[Stored items from a collection]
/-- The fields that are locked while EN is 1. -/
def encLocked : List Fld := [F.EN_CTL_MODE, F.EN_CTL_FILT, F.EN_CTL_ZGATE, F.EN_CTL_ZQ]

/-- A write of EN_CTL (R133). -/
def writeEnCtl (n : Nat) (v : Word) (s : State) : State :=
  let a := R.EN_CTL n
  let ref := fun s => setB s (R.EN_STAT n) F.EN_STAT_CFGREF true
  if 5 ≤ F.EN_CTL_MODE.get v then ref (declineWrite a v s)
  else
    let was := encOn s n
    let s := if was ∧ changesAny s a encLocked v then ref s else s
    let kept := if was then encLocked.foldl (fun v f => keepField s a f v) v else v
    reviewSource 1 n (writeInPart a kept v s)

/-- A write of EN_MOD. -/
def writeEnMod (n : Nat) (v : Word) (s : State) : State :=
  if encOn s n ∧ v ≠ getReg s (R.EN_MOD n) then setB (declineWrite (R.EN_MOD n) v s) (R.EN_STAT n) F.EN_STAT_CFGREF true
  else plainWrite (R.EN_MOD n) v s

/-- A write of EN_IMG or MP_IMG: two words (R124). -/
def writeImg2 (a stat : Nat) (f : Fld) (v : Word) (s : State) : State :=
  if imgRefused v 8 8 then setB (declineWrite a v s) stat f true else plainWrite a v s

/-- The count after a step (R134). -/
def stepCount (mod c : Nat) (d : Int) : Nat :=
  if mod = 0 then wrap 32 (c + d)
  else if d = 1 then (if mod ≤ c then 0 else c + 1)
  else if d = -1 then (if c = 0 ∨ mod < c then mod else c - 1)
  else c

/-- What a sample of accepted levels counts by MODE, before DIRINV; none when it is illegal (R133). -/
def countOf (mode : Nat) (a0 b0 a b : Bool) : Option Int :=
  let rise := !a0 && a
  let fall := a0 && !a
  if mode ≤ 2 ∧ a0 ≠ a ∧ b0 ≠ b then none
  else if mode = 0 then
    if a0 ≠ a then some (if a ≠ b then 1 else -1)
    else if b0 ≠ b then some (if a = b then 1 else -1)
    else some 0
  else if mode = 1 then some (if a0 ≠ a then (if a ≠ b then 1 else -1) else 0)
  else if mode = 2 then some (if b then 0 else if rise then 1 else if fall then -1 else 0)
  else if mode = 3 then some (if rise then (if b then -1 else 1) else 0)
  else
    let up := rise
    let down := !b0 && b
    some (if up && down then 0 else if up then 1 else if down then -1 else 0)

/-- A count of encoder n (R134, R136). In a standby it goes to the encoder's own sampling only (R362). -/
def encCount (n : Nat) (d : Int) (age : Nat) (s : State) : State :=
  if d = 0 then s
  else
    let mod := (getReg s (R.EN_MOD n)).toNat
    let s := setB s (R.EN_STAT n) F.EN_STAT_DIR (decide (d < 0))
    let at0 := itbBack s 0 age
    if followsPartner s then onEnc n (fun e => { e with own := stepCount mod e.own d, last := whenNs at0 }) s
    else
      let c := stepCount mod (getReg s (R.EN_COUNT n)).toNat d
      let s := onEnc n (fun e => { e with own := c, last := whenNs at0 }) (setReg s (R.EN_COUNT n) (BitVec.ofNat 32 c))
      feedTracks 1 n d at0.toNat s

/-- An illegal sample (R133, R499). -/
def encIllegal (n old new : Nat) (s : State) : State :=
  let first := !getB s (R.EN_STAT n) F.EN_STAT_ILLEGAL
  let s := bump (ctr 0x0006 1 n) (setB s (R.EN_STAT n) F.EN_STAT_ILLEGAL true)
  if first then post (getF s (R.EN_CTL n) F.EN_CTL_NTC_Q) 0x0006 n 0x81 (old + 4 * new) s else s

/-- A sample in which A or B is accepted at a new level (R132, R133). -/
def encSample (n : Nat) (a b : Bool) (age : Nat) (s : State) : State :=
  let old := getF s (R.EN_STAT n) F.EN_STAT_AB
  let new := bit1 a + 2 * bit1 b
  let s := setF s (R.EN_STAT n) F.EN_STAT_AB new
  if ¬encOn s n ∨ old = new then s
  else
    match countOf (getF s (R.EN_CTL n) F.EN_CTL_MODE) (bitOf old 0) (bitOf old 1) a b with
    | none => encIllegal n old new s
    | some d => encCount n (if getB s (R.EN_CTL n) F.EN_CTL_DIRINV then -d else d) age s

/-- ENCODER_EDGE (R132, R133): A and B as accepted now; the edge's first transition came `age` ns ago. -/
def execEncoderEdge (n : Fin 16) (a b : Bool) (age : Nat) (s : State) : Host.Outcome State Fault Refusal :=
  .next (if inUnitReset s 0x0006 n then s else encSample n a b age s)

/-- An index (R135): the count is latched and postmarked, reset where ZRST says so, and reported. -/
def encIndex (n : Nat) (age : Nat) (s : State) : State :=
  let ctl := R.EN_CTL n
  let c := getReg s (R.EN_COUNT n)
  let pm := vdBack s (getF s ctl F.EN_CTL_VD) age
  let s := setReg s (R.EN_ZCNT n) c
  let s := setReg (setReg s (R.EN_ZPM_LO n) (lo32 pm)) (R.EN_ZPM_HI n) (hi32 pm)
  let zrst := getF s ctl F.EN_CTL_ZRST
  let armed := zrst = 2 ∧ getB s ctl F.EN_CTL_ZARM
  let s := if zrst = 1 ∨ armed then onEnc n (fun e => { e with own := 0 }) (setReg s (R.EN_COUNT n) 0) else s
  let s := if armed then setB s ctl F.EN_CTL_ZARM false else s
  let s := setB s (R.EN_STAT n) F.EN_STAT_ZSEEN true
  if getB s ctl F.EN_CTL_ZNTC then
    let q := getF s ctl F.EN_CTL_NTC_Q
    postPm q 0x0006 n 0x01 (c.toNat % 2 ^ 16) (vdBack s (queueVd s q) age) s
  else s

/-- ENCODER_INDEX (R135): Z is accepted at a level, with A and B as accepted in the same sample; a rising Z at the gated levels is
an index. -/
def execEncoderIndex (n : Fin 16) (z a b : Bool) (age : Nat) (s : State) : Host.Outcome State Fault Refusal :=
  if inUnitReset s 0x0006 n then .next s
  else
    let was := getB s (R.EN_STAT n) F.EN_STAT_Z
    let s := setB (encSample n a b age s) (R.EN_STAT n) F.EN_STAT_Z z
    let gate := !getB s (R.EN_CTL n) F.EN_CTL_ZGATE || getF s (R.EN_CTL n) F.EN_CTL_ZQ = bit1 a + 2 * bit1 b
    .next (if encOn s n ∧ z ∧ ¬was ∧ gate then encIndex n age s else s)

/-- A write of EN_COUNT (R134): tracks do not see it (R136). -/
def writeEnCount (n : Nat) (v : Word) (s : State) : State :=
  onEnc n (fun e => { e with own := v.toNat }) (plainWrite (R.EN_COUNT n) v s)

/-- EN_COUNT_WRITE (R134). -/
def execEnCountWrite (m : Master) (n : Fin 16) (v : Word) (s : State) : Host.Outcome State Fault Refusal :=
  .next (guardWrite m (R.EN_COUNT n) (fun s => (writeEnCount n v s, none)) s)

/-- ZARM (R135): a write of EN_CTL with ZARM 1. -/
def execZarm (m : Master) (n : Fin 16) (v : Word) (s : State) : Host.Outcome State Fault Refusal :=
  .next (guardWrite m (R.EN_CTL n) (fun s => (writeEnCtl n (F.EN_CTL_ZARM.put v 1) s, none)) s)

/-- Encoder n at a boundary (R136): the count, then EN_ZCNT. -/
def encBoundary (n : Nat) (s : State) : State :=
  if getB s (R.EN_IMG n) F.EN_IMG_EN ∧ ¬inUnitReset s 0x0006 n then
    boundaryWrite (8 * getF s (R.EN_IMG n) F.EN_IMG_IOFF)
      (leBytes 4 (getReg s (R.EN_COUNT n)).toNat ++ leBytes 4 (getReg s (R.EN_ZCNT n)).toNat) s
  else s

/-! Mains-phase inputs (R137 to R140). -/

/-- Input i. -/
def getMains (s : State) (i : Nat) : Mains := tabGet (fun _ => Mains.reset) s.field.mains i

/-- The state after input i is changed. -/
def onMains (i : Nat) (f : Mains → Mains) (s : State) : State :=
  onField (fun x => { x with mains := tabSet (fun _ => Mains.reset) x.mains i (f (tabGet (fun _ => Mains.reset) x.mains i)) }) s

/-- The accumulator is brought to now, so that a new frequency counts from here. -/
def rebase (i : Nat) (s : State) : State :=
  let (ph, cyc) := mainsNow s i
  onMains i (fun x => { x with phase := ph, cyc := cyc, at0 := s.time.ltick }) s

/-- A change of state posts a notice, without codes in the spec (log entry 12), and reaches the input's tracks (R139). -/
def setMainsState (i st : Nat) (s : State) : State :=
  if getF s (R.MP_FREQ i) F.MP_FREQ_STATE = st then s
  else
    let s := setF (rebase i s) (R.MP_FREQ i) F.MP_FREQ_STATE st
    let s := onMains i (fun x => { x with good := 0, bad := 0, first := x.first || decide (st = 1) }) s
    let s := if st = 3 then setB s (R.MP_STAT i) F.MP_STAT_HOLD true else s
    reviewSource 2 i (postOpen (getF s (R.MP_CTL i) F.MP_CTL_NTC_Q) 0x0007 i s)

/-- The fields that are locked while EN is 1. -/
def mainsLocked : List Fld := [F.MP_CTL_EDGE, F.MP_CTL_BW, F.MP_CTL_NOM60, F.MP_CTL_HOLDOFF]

→ ASSIGNMENT: Pick each line holding the word "fall" out of the data and copy it.

→ SOLUTION TO THE PROBLEM:
  let fall := a0 && !a
  else if mode = 2 then some (if b then 0 else if rise then 1 else if fall then -1 else 0)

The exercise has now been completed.